Люся закончила читать и аккуратно сложила листки в папку. Орлов молчал.

– Ну что ты молчишь? – теребила она мужа. – Смотри, что получается: этот Павел Гнедич был помолвлен, потом вдруг разорвал помолвку и больше не женился. Почему? Что случилось?

– Почему ты решила, что он не женился? Он не оставил потомства, но это не значит, что он не был женат.

– Ну ладно, пускай, пускай он потом все-таки женился, но почему расторгнул помолвку? По тем временам это было не так просто, нужны были очень веские причины. Не зря же Эжени Тверская спрашивает, нет ли какой болезни или тайны? Просто так отказаться от помолвки было невозможно, я специально у Раисы Степановны спрашивала. Значит, там что-то произошло. Ну, Саня! Неужели тебе не хочется знать, что именно? А вдруг это связано с той запиской, часами и перстнем?

Орлов посмотрел на жену с ласковым порицанием, с каким обычно взрослые смотрят на излишне шаловливого, но обожаемого ребенка.

– Люсенька, что бы там ни случилось, но завтра я сажусь в большой и сложный процесс. Мне нужно подготовиться.

– Хорошо, – Люся со вздохом сунула папку в портфельчик. – Про билеты не забудешь? Для Раисы Степановны.

– Не забуду, – буркнул Александр Иванович, снова утыкаясь в бумаги.

1970 год

Люсенька так увлеклась историческими изысканиями и получала такое удовольствие от работы, что само написание диссертации прошло незамеченным. Просто вдруг – раз! – и оказалось, что осталось написать только введение и заключение. Завершилась, в конце концов, и долгая череда мытарств с оформлением документов и подготовкой к защите. Уже и дата защиты назначена, и вступительное слово написано, и ответы на замечания оппонентов подготовлены… И у Людмилы Анатольевны, сотни раз выступавшей в судах, вдруг начался мандраж. Одна только мысль о том, что нужно будет выйти, встать за трибуну и говорить в микрофон под устремленными на нее взглядами и членов Ученого совета, и присутствующих в зале, повергала ее в ужас.

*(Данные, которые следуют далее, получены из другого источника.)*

-- ==== Sys2Proof/Tests/Slice0.lean ====
section
/-! SUPPORT. Tests on small states, their expected results from the spec's tables and worked examples, and the witnesses:
for each statement with hypotheses, a state and operands that meet them together. -/

namespace Sys2Proof.Tests

open Sys2Proof Sys2Proof.Machine Sys2Proof.Safety

set_option Elab.async false
set_option maxRecDepth 20000
set_option exponentiation.threshold 9000

/-! ## Small states -/

/-- The state that an outcome goes on with. -/
def after : Out → State
  | .next t => t
  | _ => State.reset

/-- A result that is there and has a property, from the property's evaluation. -/
theorem okOf {ε α : Type} {r : Except ε α} (f : α → Bool) (h : (match r with | .ok a => f a | .error _ => false) = true) :
    ∃ a, r = .ok a ∧ f a = true := by
  cases r with
  | ok a => exact ⟨a, rfl, h⟩
  | error x => cases h

theorem someOf {α : Type} {r : Option α} (f : α → Bool) (h : (match r with | some a => f a | none => false) = true) :
    ∃ a, r = some a ∧ f a = true := by
  cases r with
  | some a => exact ⟨a, rfl, h⟩
  | none => cases h

def p0 : Pr := ⟨0, false⟩
def e0 : EPre := ⟨⟨false, false, false, false⟩, 0, false⟩
def x0 : XPre := ⟨⟨false, false, false, false⟩, 0, false⟩

/-- The first 64 KiB mapped onto HBM at 0, readable and writable. -/
def page0 : Xlat := ⟨0, 65536, 0, true, true, false⟩

/-- Core 0 running job 1 of partition 0, with s1 = 5, s2 = 7, s3 = 256, s4 = −1, s5 = 3 and p1 true. -/
def tCore : Core :=
  { run := .running, job := 1, sreg := [(1, 5), (2, 7), (3, 256), (4, 0xFFFFFFFFFFFFFFFF), (5, 3)], preds := 2
    tlbS := [page0], tlbLW := [page0], strS := { pc := 64, halted := false }, strL := { halted := false }
    strM := { halted := false }, strX := { halted := false }, strW := { halted := false } }

def tPart : Partition := { jobs := [(1, { dispatcherJob [] with sup := false, n := 1, state := 4, disp := [] })] }

/-- The module READY with partition 0 on wing 0 and the core above; the turn is S's. -/
def tState : State :=
  { State.reset with
    dev := { phase := .ready, wings := [(0, 0)], uePorts := List.range 12, cxlPorts := [0, 1], dutyNext := 65536 }, cores := [(0, tCore)]
    parts := [(0, tPart)], events := [], evTurn := false }

theorem tHolds : Holds tState p0 := by unfold Holds; decide

/-! ## Well-formedness refuses (14_formats R237, R239, R243, R246) -/

theorem test_wf_fcmp : (Instr.fcmp p0 1 2 3 .ltn).wf = false := by decide
theorem test_wf_fcvt : (Instr.fcvt p0 1 2 .e8m0 .f32 false).wf = false := by decide
theorem test_wf_fcvt_nsat : (Instr.fcvt p0 1 2 .f16 .f32 true).wf = false := by decide
theorem test_wf_jr : (Instr.jr p0 31).wf = false := by decide
theorem test_wf_loop : (Instr.loop p0 0 1 0).wf = false := by decide
theorem test_wf_red : (Instr.red p0 1 2 .wt false .swap).wf = false := by decide
theorem test_wf_kwait : (Instr.kwait p0 1 2 3 4 false).wf = false := by decide
theorem test_wf_pld : (Instr.pld e0 1 1 .wt true 0).wf = false := by decide
theorem test_wf_mzero : (Instr.mzero e0 1 true true).wf = false := by decide
theorem test_wf_msta : (Instr.msta e0 1 false 2 .e8m0).wf = false := by decide
theorem test_wf_mret : (Instr.mret e0 1 2 .e8m0).wf = false := by decide
theorem test_wf_tst : (Instr.tst e0 1 2 false 3).wf = false := by decide
theorem test_wf_tadd : (Instr.tadd e0 1 2 false 3).wf = false := by decide
theorem test_wf_eloop : (Instr.eloop e0 1 0 0).wf = false := by decide
theorem test_wf_qget : (Instr.qget e0 1 .l0).wf = false := by decide
theorem test_wf_qseti : (Instr.qseti e0 1 .l1 0).wf = false := by decide
theorem test_wf_vcvt : (Instr.vcvt x0 1 2 .mx8).wf = false := by decide
theorem test_wf_vpack : (Instr.vpack x0 31 2 .mx8).wf = false := by decide
theorem test_wf_vpackSq : (Instr.vpackSq x0 1 2 .f32).wf = false := by decide
theorem test_wf_vunpk : (Instr.vunpk x0 1 31 .mx8).wf = false := by decide
theorem test_wf_vcvtNsat : (Instr.vcvtNsat x0 1 2 .f16).wf = false := by decide
theorem test_wf_vlda : (Instr.vlda x0 1 2 96).wf = false := by decide
theorem test_wf_xloop : (Instr.xloop x0 1 0 0).wf = false := by decide
theorem test_wf_linkDown : (Instr.linkDown 12).wf = false := by decide
theorem test_wf_linkUp : (Instr.linkUp (.cxl 2)).wf = false := by decide
theorem test_wf_cxlLinkDown : (Instr.cxlLinkDown 2).wf = false := by decide
theorem test_wf_packetDrop : (Instr.packetDrop 12).wf = false := by decide
theorem test_wf_throttle : (Instr.junctionThrottlePoint 4 true).wf = false := by decide
theorem test_wf_core : (Instr.freezeEnd 144).wf = false ∧ (Instr.correctableError 144).wf = false := by decide
theorem test_wf_core_hall : (Instr.coreRelease 144).wf = false ∧ (Instr.coreLeave 144).wf = false := by decide
theorem test_wf_core_trap : (Instr.trapTaken 144).wf = false ∧ (Instr.yieldDeadline 144).wf = false := by decide
theorem test_wf_kwaitTimeout : (Instr.kwaitTimeout 144).wf = false := by decide
theorem test_wf_placement : (Instr.placement 12).wf = false := by decide
theorem test_wf_conduit : (Instr.conduitEntryStart 4 0).wf = false ∧ (Instr.conduitEntryStart 0 12).wf = false := by decide
/-! ## Words of the spec's tables and examples, bit by bit (14_formats to 20_system) -/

– В суде – совсем другое дело, – говорила она мужу, – там я сижу за столом, выступаю с места, просто встаю, и все, никуда не выхожу. И в зале никого нет обычно. Только судья и юристы тяжущихся сторон. Это так кулуарно получается, что-то вроде междусобойчика, не страшно совсем. А тут – прямо театр с публикой.

Александр Иванович успокаивал жену как мог. Он понимал ее как никто.

– Хорошо тебе говорить, – продолжала жаловаться Люся, – ты в зале суда ведешь себя, как заправский актер, будто всю жизнь на сцене провел, и говоришь гладко и связно, не волнуешься совсем. А я от страха двух слов не свяжу. Повезло тебе, ты от природы такой, не боишься публичных выступлений.

От природы! Знала бы она… Сейчас действительно трудно поверить в то, что адвокат Орлов в детстве был весьма косноязычен, и ответ у школьной доски превращался для мальчика в пытку. Однажды бабушка, приятельствовавшая с его классным руководителем, усадила внука перед собой и сказала:

– Сейчас я расскажу тебе одну историю. Это история для взрослых, не детская, но ты уже достаточно большой, чтобы все понять. Было это давно, больше тридцати лет назад…

– Еще до революции? – уточнил он.

– Задолго до революции, – бабушка почему-то усмехнулась. – Но твой папа уже родился в то время. Так вот, жил в Полтаве один человек по фамилии Комаров…

…Комаров, секретарь Полтавской духовной консистории, был человеком жестким, прямолинейным и безжалостным. Реформатор по всему складу характера, он стремился обновить и реорганизовать и жизнь консистории, и в своей деятельности не знал ни снисхождения, ни компромиссов. О Комарове говорили, что он нетерпим к чужому мнению и равнодушен к чужим страданиям.

Надо ли сомневаться в том, что этого человека мало кто любил, зато многие ненавидели?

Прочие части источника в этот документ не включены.